Meisar shrugged in a way that seemed to put the elf-maid at ease. "It is customary but it is not set in stone," she lied gently.
"Don't worry; I will say nothing to the king," she assured.
"I do not-"
"You are lovers?"
"I am his… valet," Meisar told the elf-maiden firmly.
"But you share his bed tonight?"
"It is not uncommon among dwarves. Our quarters are tight, and there are few of us women." She felt herself itching defensively. "It was not my idea."
"I will bring you something pretty to wear tonight," the elf-maiden winked. Meisar could not quite bring herself to smile back. "It is not necessary."
The elf-maid left with a serene, knowing smile on her face. Meisar sunk into the hot water of the bath. The scent of sandalwood and jasmine carried on the steam. She washed thoroughly everywhere, taking her time in the bath. The hot water was relaxing, and engulfing, so peaceful. It was like returning to her mother's womb. She washed and let her hand creep down over her belly to that spot between her legs. It was such an enigmatic and sensitive thing, that little nub. She could never quite touch it for long without convulsing and thrashing about like a fish out of water the sensation was so powerful. While she let her fingers do a nervous dance about it, she imagined rougher fingers exploring it, exploring her, inside and out. With that, she stood up from the heat of the water and reached briskly for the towel.
.
The dwarrowdams all spilled into the healer's chamber, which had been hastily appropriated as a guest quarter for them. The male dwarves had their own guest lodgings across the terrace.

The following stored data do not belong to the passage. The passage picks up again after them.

/-! ### Saving (R172 step 5, R175, R176, R198) -/

/-- Whether an engine of a core that comes to rest has finished the command it had started, or cannot now: it waits, or a fault has stopped it (R172). -/
def Core.rests (c : Core) (k : Slot) : Bool :=
  match c.headEntry k with
  | some (.cmd m) => !m.sealing && (!m.started || (k == 4 && c.mx.nest.isSome) || c.stoppedAt k || (amFind k c.waits).isSome)
  | _ => true
/-- Whether nothing that a save awaits is left (R134, R172): results of accepted XQ commands, seals of releases, the matrix engine's next
retirement, commands begun, writes of retired iterations. -/
def Core.canSave (c : Core) : Bool :=
  c.xq.isEmpty && c.atq.isEmpty && c.fxq.isEmpty && (nsRange 0 6).all c.rests && c.mx.nest.all (fun (n : Nest) => n.rested) &&
    c.holds.all (fun h => match h.need with | .asked _ => false | _ => true) &&
    (match c.dueHolds with | h :: _ => c.stoppedAt h.slot || h.effs.any (journalFull c) | [] => true)
/-- The core state that a context keeps beside its area: no scale cache (R315), no record of a fault that did not stop it (R140). -/
def Core.kept (c : Core) (trapped : Bool) (hot : Nat) : Core :=
  { c with
    mode := .idle
    trap := if trapped then c.trap else TrapRec.zero
    waits := []
    sp := []
    tlb := []
    wbuf := []
    staged := none
    mx := { c.mx with cache := [], nest := c.mx.nest.map (fun (n : Nest) => { n with rested := true }) }
    regs := { c.regs with hot := hot } }
/-- The objects of a cluster, by their numbers. -/
def State.clusterObjects (s : State) (g : Nat) : GangObjs :=
  ((s.sync.bars.filter (fun e => decide (0x10000 + g * 32 ≤ e.1) && decide (e.1 < 0x10000 + (g + 1) * 32))).map (fun e => (e.1 - (0x10000 + g * 32), e.2)),
   (s.sync.sems.filter (fun e => decide (0x10000 + g * 64 ≤ e.1) && decide (e.1 < 0x10000 + (g + 1) * 64))).map (fun e => (e.1 - (0x10000 + g * 64), { e.2 with waits := [] })))
/-- The cluster objects that a core's save takes with it (R346): those of the member with GANGPOS 0, once every member on the cluster is at rest. -/
def State.gangSaved (s : State) (k : Nat) : GangObjs :=
  if (s.core k).task.any (fun t => t.gang && t.gpos == 0) && (s.gangOf k).all (fun j => (s.core j).resting) then s.clusterObjects (k / 4) else ([], [])
/-- The objects of a cluster that its last member leaves put into the context of its gang's first saved member, where none holds them: members that
were saved apart, by faults, leave them (log 27). -/
def State.stowObjects (s : State) (p g : Nat) (t : Task) : State :=
  let mine := (s.sched p).ctxs.filter (fun x => x.core.task.any t.mate)
  if (nsRange (4 * g) 4).any (fun k => (s.core k).task.any t.mate) || mine.any (fun x => x.bars != []) then s
  else
    let o := s.clusterObjects g
    match (List.range 4).findSome? (fun i => mine.find? (fun x => x.core.task.any (fun u => u.gpos == i))) with
    | none => s
    | some x => s.updSched p (fun d => { d with ctxs := d.ctxs.map (fun (y : Ctx) => if y.area = x.area then { y with bars := o.1, sems := o.2 } else y) })

/-- An unsaved context (R172, R176, R198): the area leaves the pool and is reported; the task runs on, or, stopped by a fault, waits for
another area; saved members of its gang are restored in place, members at rest run on. -/
def State.unsaved (s : State) (k a : Nat) (trapped asked : Bool) : State :=
  let p := s.corePart k
  let t := (s.core k).task
  let id := (t.map (·.id)).getD 0
  let s := s.updSched p (fun d => { d with pool := nsDel a d.pool, poolBusy := nsDel a d.poolBusy })
  let s := s.updCore k (fun c => { (c.replayCopies) with mode := if trapped then .resting true none else .running })
  let s := s.post p 5 p (BitVec.ofNat 64 id) (BitVec.ofNat 64 a)
  match t with
  | some t =>
    if t.gang ∧ asked then
      let s := (nsRange (k / 4 * 4) 4).foldl (fun (s : State) j =>
        if j = k then s
        else match (s.core j).mode with
          | .resting false b =>
            let s := s.updCore j (fun c => { (c.replayCopies) with mode := .running })
            (match b with | some b => s.updSched p (fun d => { d with poolBusy := nsDel b d.poolBusy }) | none => s)
          | _ => s) s
      let s := (s.gangOf k).foldl (fun (s : State) j => s.dropRequest j) s
      let mine := (s.sched p).ctxs.filter (fun x => x.place == CtxPlace.resume && x.core.task.any t.mate)
      mine.foldl (fun (s : State) x => match s.restoreOne p x.home x x.trapped with
        | .ok s => s
        | .error c => s.loseCtx p x c) s
    else s
  | none => s

/-- SAVE_SEQUENCE (R172 step 5, R175): the context of a core at rest is written and reported, and the core is free; of a gang, the first
member saves once the others are at rest. -/
def execSaveSequence (s : State) : Host.Outcome State Fault Refusal :=
  let k := s.cur
  let p := s.corePart k
  let c := s.core k
  match c.mode, c.task with
  | .resting trapped area, some t =>
    let d := s.sched p
    match (match area with | some a => some a | none => d.freeAreas.head?) with
    | none => .fault .notEnabled
    | some a =>
      let others := (nsRange (k / 4 * 4) 4).filter (fun j => j != k)
      if !c.canSave ∨ (t.gang ∧ t.gpos = 0 ∧ c.yielding ∧ others.any (fun j => (s.core j).inGang && !(s.core j).resting) = true) then .fault .notEnabled
      else
        let objs := s.gangSaved k
        match s.writeArea p a c trapped objs s.picks with
        | .error _ => .next (s.unsaved k a trapped c.yielding)
        | .ok s1 =>
          let x : Ctx := ⟨a, c.kept trapped (s1.coreHot k), if trapped then .trapped else .resume, s.now, k, objs.1, objs.2⟩
          let s1 := { s1 with picks := s1.picks + 1 }
          let s1 := (s1.forgetWaits k).setCore k { c.fresh with staged := c.staged }
          let s1 := s1.updSched p (fun d => { d with ctxs := d.ctxs ++ [x], poolBusy := nsAdd a d.poolBusy })
          let s1 := if trapped then s1.post p 3 p (BitVec.ofNat 64 t.id) (BitVec.ofNat 64 a) else s1
          let s1 := if t.gang then (s1.stowObjects p (k / 4) t).releaseGang (k / 4) else s1
          .next (s1.dropStale p)
  | _, _ => .fault .notEnabled

/-! ### The debugger (R180-R182) -/

/-- DBGCTL (Table 5.7). -/
def Dbg.ctl (g : Dbg) : Word :=
  BitVec.ofNat 64 (g.halted.toNat + g.brken.toNat * 2 + g.lbrken.toNat * 2 ^ 2 + g.cmpen.toNat * 2 ^ 3 + g.stepeng.toNat * 2 ^ 6 + g.why.toNat * 2 ^ 10 +
    g.bcode.toNat * 2 ^ 12)
/-- DBGCMP (Table 5.8). -/
def Dbg.cmp (g : Dbg) : Word := BitVec.ofNat 64 (g.cmpIdx.toNat + g.cmpEng.toNat * 2 ^ 48)
/-- A core halted (R180); a debugger's halt triggers a snapshot (R512). -/
def State.halt (s : State) (k : Nat) (why : Nat) : State :=
  let s := (s.updCore k (fun c => { c with dbg := { c.dbg with halted := true, stepping := false, why := BitVec.ofNat 2 why, haltAt := some s.now } })).wake k
  s.trigger (s.corePart k) (coreDie k)

/-- DEBUGGER_HALT_REQUEST (R180). -/
def execDebuggerHaltRequest (s : State) : Host.Outcome State Fault Refusal :=
  let c := s.core s.cur
  if s.rows.debugen ∧ c.mode = .running ∧ ¬ c.dbg.halted then .next (s.halt s.cur 0) else .fault .notEnabled

/-- Whether the command at the head of a slot is the one that DBGCMP names, not yet started (R180). -/
def Core.matches (c : Core) (k : Slot) : Bool :=
  c.mode == CoreMode.running && !c.dbg.halted && c.dbg.cmpen && !c.dbg.cmpDone && slotEng k == c.dbg.cmpEng.toNat &&
    (match c.headEntry k with | some (.cmd m) => m.idx == c.dbg.cmpIdx.toNat && !m.started | _ => false)
/-- DBGCMP_MATCH (R180). -/
def execDbgcmpMatch (s : State) : Host.Outcome State Fault Refusal :=
  if (List.range 14).any (s.core s.cur).matches then .next (s.halt s.cur 2) else .fault .notEnabled

/-- A doubleword of a list of queue entries written: the entry is what its 32 bytes then give. -/
def Core.setEntryWord (c : Core) (es : List (Slot × Nat × QEntry)) (o : Nat) (v : Word) : Core :=
  match es[o / 32]? with
  | some e => c.setEntry e (e.2.2.image.take (o % 32) ++ leBytes 8 v.toNat ++ e.2.2.image.drop (o % 32 + 8))
  | none => c
/-- A write through the window, as it takes effect at resume (R181): tiles, accumulators, banks, templates, queue entries and the control area's
registers. -/
def Core.dbgApply (c : Core) (off : Nat) (v : Word) : Core :=
  if off < 0x1000 then c.ctlSet (Config.ctlField off) v.toNat
  else if off < 0x4000 then c.setEntryWord c.queueRegion (off - 0x1000) v
  else if 0x7088 ≤ off ∧ off < 0x8000 then c.setEntryWord c.cpRegion (off - 0x7088) v
  else if 0x4000 ≤ off ∧ off < 0x5000 then
    let e := (off - 0x4000) / 64
    let old := amGet (List.replicate 8 (0 : Word)) c.cp.tmpl e
    { c with cp := { c.cp with tmpl := amPut (List.replicate 8 0) c.cp.tmpl e (old.set ((off - 0x4000) / 8 % 8) v) } }
  else if 0x80000 ≤ off ∧ off < 0x100000 then
    let n := (off - 0x80000) / 0x2000
    let i := (off - 0x80000) % 0x2000 / 128
    c.setTile n ((c.tile n).setRow i (setBits ((c.tile n).row i) (off % 128 / 8 * 64) 64 v.toNat))
  else if 0x100000 ≤ off ∧ off < 0x120000 then
    let n := (off - 0x100000) / 0x4000
    let e := (off - 0x100000) % 0x4000 / 8 * 2
    if h : n < 8 then
      let a := c.accs[n]
      { c with accs := c.accs.set n { a with el := amPut 0 (amPut 0 a.el e (v.setWidth 32)) (e + 1) (BitVec.ofNat 32 (v.toNat / 2 ^ 32)) } h }
    else c
  else if 0x200000 ≤ off ∧ off < 0x600000 then { c with sp := pokeBytes c.sp ((off - 0x200000) / 8 * 8) (leBytes 8 v.toNat) }
  else c
/-- The resume of a halted core (R182): window writes take effect, and the halt counts towards no timeout (R364). -/
def State.resume (s : State) (k : Nat) : State :=
  s.updCore k (fun c =>
    let c := c.dbg.writes.foldl (fun (c : Core) w => c.dbgApply w.1 w.2) c
    let g := c.dbg
    let paused := c.waits.map (fun e =>
      let old := amGet (0, 0) g.paused e.1
      (e.1, (e.2.wsc.toNat, s.now - g.haltAt.getD s.now + (if old.1 = e.2.wsc.toNat then old.2 else 0))))
    { c with dbg := { g with halted := false, haltAt := none, writes := [], paused := paused, stepping := false, passed := g.passed || g.why == 3, cmpDone := g.cmpDone || g.why == 2 } })

/-- GO written (R182): a halted core resumes; one whose stepped command still waits leaves its step and runs on. -/
def State.go (s : State) (k : Nat) : State :=
  if (s.core k).dbg.halted then s.resume k else s.updCore k (fun c => { c with dbg := { c.dbg with stepping := false } })
/-- DEBUG_GO (R182). -/
def execDebugGo (s : State) : Host.Outcome State Fault Refusal :=
  let g := (s.core s.cur).dbg
  if g.halted ∨ g.stepping then .next (s.go s.cur) else .fault .notEnabled
/-- A step of an engine begun (R182). -/
def State.stepOne (s : State) (k : Nat) (eng : BitVec 4) : State :=
  (s.resume k).updCore k (fun c => { c with dbg := { c.dbg with stepping := true, stepeng := eng } })
/-- DEBUG_STEP (R182). -/
def execDebugStep (eng : BitVec 4) (s : State) : Host.Outcome State Fault Refusal :=
  if (s.core s.cur).dbg.halted ∧ eng ≠ 0 ∧ eng.toNat ≤ 7 then .next (s.stepOne s.cur eng) else .fault .notEnabled

/-- A doubleword of a halted core's layout (R181). -/
def State.dbgRead (s : State) (k off : Nat) : Word :=
  let c := s.core k
  let p := s.corePart k
  let stopped := c.mode != CoreMode.running
  BitVec.ofNat 64 (
    if off < 0x100 then fldAt (s.control p c stopped (s.clusterObjects (k / 4)) s.picks) off 8
    else if off < 0x10000 then s.ctlWord p c (if (s.core k).task.any (fun t => t.gang && t.gpos == 0) then s.clusterObjects (k / 4) else ([], [])) s.picks off
    else if off < 0x80000 then
      match c.holdRegion.find? (fun e => decide (e.1 ≤ off) && decide (off < e.1 + e.2.length)) with
      | some e => fldAt e.2 (off - e.1) 8
      | none => leNat ((List.range 8).map (fun i => Config.image s.picks (off + i)))
    else if 0x80000 ≤ off ∧ off < 0x100000 then fldAt (c.tile ((off - 0x80000) / 0x2000)).bytes ((off - 0x80000) % 0x2000) 8
    else if 0x100000 ≤ off ∧ off < 0x120000 then fldAt (c.accs.getD ((off - 0x100000) / 0x4000) Acc.zero).bytes ((off - 0x100000) % 0x4000) 8
    else if 0x140000 ≤ off ∧ off < 0x160000 then fldAt (amGet Acc.zero c.sh.accs ((off - 0x140000) / 0x4000)).bytes ((off - 0x140000) % 0x4000) 8
    else if 0x160000 ≤ off ∧ off < 0x1E0000 then fldAt (amGet Tile.empty c.sh.tiles ((off - 0x160000) / 0x2000)).bytes ((off - 0x160000) % 0x2000) 8
    else if 0x200000 ≤ off ∧ off < 0x600000 then leNat (peekBytes c.sp (off - 0x200000) 8)
    else leNat ((List.range 8).map (fun i => Config.image s.picks (off + i))))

Elven maidservants set out provisions for them and made pleasantries with them. Little Anbur and Yrsa were delighted at their beautiful silk gowns and smooth pale faces devoid of beards. They knelt so that the girls could touch their soft hairless cheeks, and they cried out with delight when the elves rubbed their little beards in return, to Urdlaug's seething distaste. Fluffy white beds with elegant head and foot boards carved like the canopies of trees enticed the dwarrowdams and they paired up into bed letting out groans of relief at the softness beneath them. "By the lady shepherdess's orders," grumbled Freyda, squinting out over the terrace. "Ladies in one guest room, men in the other." The sound of the men making merry and raucously so carried on the calm, perfumed air. The wind rippled through the drying undergarments and woolen socks that they had hung over the balcony in a line of inelegant flags. "Got to mind our manners. Don't need no dwarves lying together gettin' warm the bodily way. Make a bad impression on these elves, dirtying their pretty silken sheets." She nudged Siv boisterously.
"They already think us impotent and loveless."
"That and lacking their fine graces," said Freyda derisively, preening. The dwarrowdams giggled amusedly as she demonstrated a graceful stride across the chamber. "No fun at meals, no fun in the bedchamber either, methinks."
"Elves don't lay together, not 'less they've a spouse. They're very adamant about that," explained Gyda in a precocious tone.
"Never thought I'd be agreeing with the elves on any matter but there you have some truth. Either way, a good dwarrowdam waits for marriage," decreed Emli, crossing her arms.
"Well then, reckon the lot of us will be waiting forever," harrumphed Freyda, setting down her pillow and fluffing it up.
"Speaking of, where is Meisar?" queried Gyda innocently enough.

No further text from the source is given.